━━ Material to process

/-- Registers of THRQ (spec ch. 10). -/
def groupThrq : Group where
  base := 0x20601000
  stride := 0x80
  count := 8
  rangeBase := 0x2060103C
  rangeStride := 0x80
  rangeBit := 0
  regs := [
    ⟨0x0, 0x4, 1, .none, [⟨31, 31, .sh, 0x0, .none⟩, ⟨30, 30, .sh, 0x0, .none⟩, ⟨29, 29, .sh, 0x0, .none⟩, ⟨22, 16, .sh, 0x0, .none⟩, ⟨7, 0, .sh, 0x0, .max 128⟩]⟩,
    ⟨0x4, 0x4, 1, .none, [⟨31, 20, .sh, 0x70, .lim 16 256⟩, ⟨19, 8, .sh, 0x70, .lim 16 256⟩, ⟨6, 0, .sh, 0x8, .max 64⟩]⟩,
    ⟨0x8, 0x4, 1, .none, [⟨26, 16, .sh, 0x100, .lim 1 1024⟩, ⟨15, 0, .sh, 0x0, .none⟩]⟩,
    ⟨0xC, 0x4, 1, .none, [⟨23, 0, .sh, 0x0, .none⟩]⟩,
    ⟨0x10, 0x4, 1, .none, [⟨23, 0, .sh, 0xFFFFFF, .none⟩]⟩,
    ⟨0x14, 0x4, 1, .none, [⟨31, 24, .sh, 0x0, .none⟩, ⟨23, 16, .sh, 0x2, .none⟩, ⟨15, 0, .sh, 0x0, .none⟩]⟩,
    ⟨0x18, 0x4, 1, .none, [⟨31, 0, .sh, 0x0, .none⟩]⟩,
    ⟨0x1C, 0x4, 1, .none, [⟨16, 0, .sh, 0x0, .none⟩]⟩,
    ⟨0x20, 0x4, 1, .lo, [⟨31, 0, .sh, 0x0, .none⟩]⟩,
    ⟨0x24, 0x4, 1, .hi, [⟨31, 0, .sh, 0x0, .none⟩]⟩,
    ⟨0x28, 0x4, 1, .none, [⟨31, 0, .sh, 0x0, .none⟩]⟩,
    ⟨0x2C, 0x4, 1, .none, [⟨24, 0, .sh, 0x0, .none⟩]⟩,
    ⟨0x30, 0x4, 1, .none, [⟨31, 0, .sh, 0x0, .none⟩]⟩,
    ⟨0x34, 0x4, 1, .none, [⟨31, 0, .sh, 0x0, .none⟩]⟩,
    ⟨0x38, 0x4, 1, .none, [⟨31, 16, .ro, 0x0, .none⟩, ⟨4, 0, .ro, 0x0, .none⟩]⟩,
    ⟨0x3C, 0x4, 1, .none, [⟨3, 3, .w1c, 0x0, .none⟩, ⟨2, 2, .w1c, 0x0, .none⟩, ⟨1, 1, .w1c, 0x0, .none⟩, ⟨0, 0, .w1c, 0x0, .none⟩]⟩,
    ⟨0x40, 0x4, 1, .lo, [⟨31, 0, .ro, 0x0, .none⟩]⟩,
    ⟨0x44, 0x4, 1, .hi, [⟨31, 0, .ro, 0x0, .none⟩]⟩]

/-- Registers of MEM (spec ch. 11). -/
def groupMem : Group where
  base := 0x20710000
  stride := 0x100000
  count := 1
  rangeBase := 0x20710000
  rangeStride := 0x0
  rangeBit := 0
  regs := [
    ⟨0x0, 0x4, 1, .none, [⟨31, 31, .ro, 0x0, .none⟩, ⟨4, 4, .w1c, 0x0, .none⟩, ⟨3, 3, .w1c, 0x0, .none⟩, ⟨2, 2, .w1c, 0x0, .none⟩, ⟨1, 1, .w1c, 0x0, .none⟩, ⟨0, 0, .w1c, 0x0, .none⟩]⟩,
    ⟨0x4, 0x4, 1, .none, [⟨31, 0, .rc, 0x0, .none⟩]⟩,
    ⟨0x8, 0x4, 1, .none, [⟨31, 0, .rc, 0x0, .none⟩]⟩,
    ⟨0xC, 0x4, 1, .lo, [⟨31, 0, .ro, 0x0, .none⟩]⟩,
    ⟨0x10, 0x4, 1, .hi, [⟨4, 0, .ro, 0x0, .none⟩]⟩,
    ⟨0x14, 0x4, 1, .none, [⟨15, 0, .rw, 0x18, .none⟩]⟩,
    ⟨0x18, 0x4, 1, .none, [⟨20, 0, .ro, 0x0, .none⟩]⟩,
    ⟨0x1C, 0x4, 1, .none, [⟨15, 0, .rw, 0x100, .none⟩]⟩,
    ⟨0x20, 0x4, 1, .none, [⟨25, 16, .rc, 0x0, .none⟩, ⟨9, 0, .ro, 0x0, .none⟩]⟩,
    ⟨0x100, 0x10, 6, .none, [⟨16, 0, .rw, 0x0, .none⟩]⟩,
    ⟨0x104, 0x10, 6, .none, [⟨16, 0, .rw, 0x0, .none⟩]⟩,
    ⟨0x108, 0x10, 6, .none, [⟨16, 0, .ro, 0x0, .none⟩]⟩,
    ⟨0x10C, 0x10, 6, .none, [⟨0, 0, .ro, 0x0, .none⟩]⟩,
    ⟨0x1000, 0x4, 256, .none, [⟨23, 0, .rw, 0xFFFFFF, .none⟩]⟩,
    ⟨0x1400, 0x4, 256, .none, [⟨31, 31, .ro, 0x0, .none⟩, ⟨23, 0, .ro, 0x0, .none⟩]⟩,
    ⟨0x1800, 0x4, 1, .none, [⟨20, 0, .ro, 0x0, .none⟩]⟩]

/-- Registers of GRN (spec ch. 11). -/
def groupGrn : Group where
  base := 0x20700000
  stride := 0x100000
  count := 1
  rangeBase := 0x20700004
  rangeStride := 0x0
  rangeBit := 0
  regs := [
    ⟨0x0, 0x4, 1, .none, [⟨31, 31, .rw, 0x0, .none⟩, ⟨30, 30, .rw, 0x0, .none⟩]⟩,
    ⟨0x4, 0x4, 1, .none, [⟨4, 4, .w1c, 0x0, .none⟩, ⟨3, 3, .w1c, 0x0, .none⟩, ⟨2, 2, .w1c, 0x0, .none⟩, ⟨1, 1, .w1c, 0x0, .none⟩, ⟨0, 0, .w1c, 0x0, .none⟩]⟩,
    ⟨0x8, 0x4, 1, .none, [⟨16, 0, .ro, 0x0, .none⟩]⟩,
    ⟨0xC, 0x4, 1, .none, [⟨16, 0, .ro, 0x0, .none⟩]⟩,
    ⟨0x10, 0x4, 1, .none, [⟨16, 0, .rw, 0x4000, .none⟩]⟩,
    ⟨0x14, 0x4, 1, .none, [⟨16, 0, .ro, 0x0, .none⟩]⟩,
    ⟨0x18, 0x4, 1, .lo, [⟨31, 0, .ro, 0x0, .none⟩]⟩,
    ⟨0x1C, 0x4, 1, .hi, [⟨31, 0, .ro, 0x0, .none⟩]⟩,
    ⟨0x40, 0x4, 1, .none, [⟨31, 31, .rw, 0x0, .none⟩, ⟨30, 30, .rw, 0x0, .none⟩, ⟨29, 26, .rw, 0x0, .none⟩, ⟨23, 16, .rw, 0x0, .none⟩, ⟨15, 0, .rw, 0x0, .none⟩]⟩,
    ⟨0x44, 0x4, 1, .lo, [⟨31, 0, .rw, 0x0, .none⟩]⟩,
    ⟨0x48, 0x4, 1, .hi, [⟨31, 0, .rw, 0x0, .none⟩]⟩,
    ⟨0x4C, 0x4, 1, .lo, [⟨31, 0, .rw, 0x0, .none⟩]⟩,
    ⟨0x50, 0x4, 1, .hi, [⟨31, 0, .rw, 0x0, .none⟩]⟩,
    ⟨0x54, 0x4, 1, .lo, [⟨31, 0, .rw, 0x0, .none⟩]⟩,
    ⟨0x58, 0x4, 1, .hi, [⟨31, 0, .rw, 0x0, .none⟩]⟩,
    ⟨0x5C, 0x4, 1, .none, [⟨7, 0, .rw, 0x0, .none⟩]⟩,
    ⟨0x60, 0x4, 1, .none, [⟨15, 0, .rw, 0x0, .none⟩]⟩,
    ⟨0x64, 0x4, 1, .none, [⟨1, 1, .wo, 0x0, .none⟩, ⟨0, 0, .wo, 0x0, .none⟩]⟩,
    ⟨0x68, 0x4, 1, .none, [⟨31, 31, .ro, 0x0, .none⟩, ⟨3, 0, .ro, 0x0, .none⟩]⟩,
    ⟨0x6C, 0x4, 1, .none, [⟨31, 16, .ro, 0x0, .none⟩, ⟨2, 0, .ro, 0x0, .none⟩]⟩]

━━━━

- Problem statement -
All that should appear in the response is the run of lines from the first line of the entries through the line containing "0, .sh, 0x0, .max", copied exactly.

- Result of the exercise -
/-- Registers of THRQ (spec ch. 10). -/
def groupThrq : Group where
  base := 0x20601000
  stride := 0x80
  count := 8
  rangeBase := 0x2060103C
  rangeStride := 0x80
  rangeBit := 0
  regs := [
    ⟨0x0, 0x4, 1, .none, [⟨31, 31, .sh, 0x0, .none⟩, ⟨30, 30, .sh, 0x0, .none⟩, ⟨29, 29, .sh, 0x0, .none⟩, ⟨22, 16, .sh, 0x0, .none⟩, ⟨7, 0, .sh, 0x0, .max 128⟩]⟩,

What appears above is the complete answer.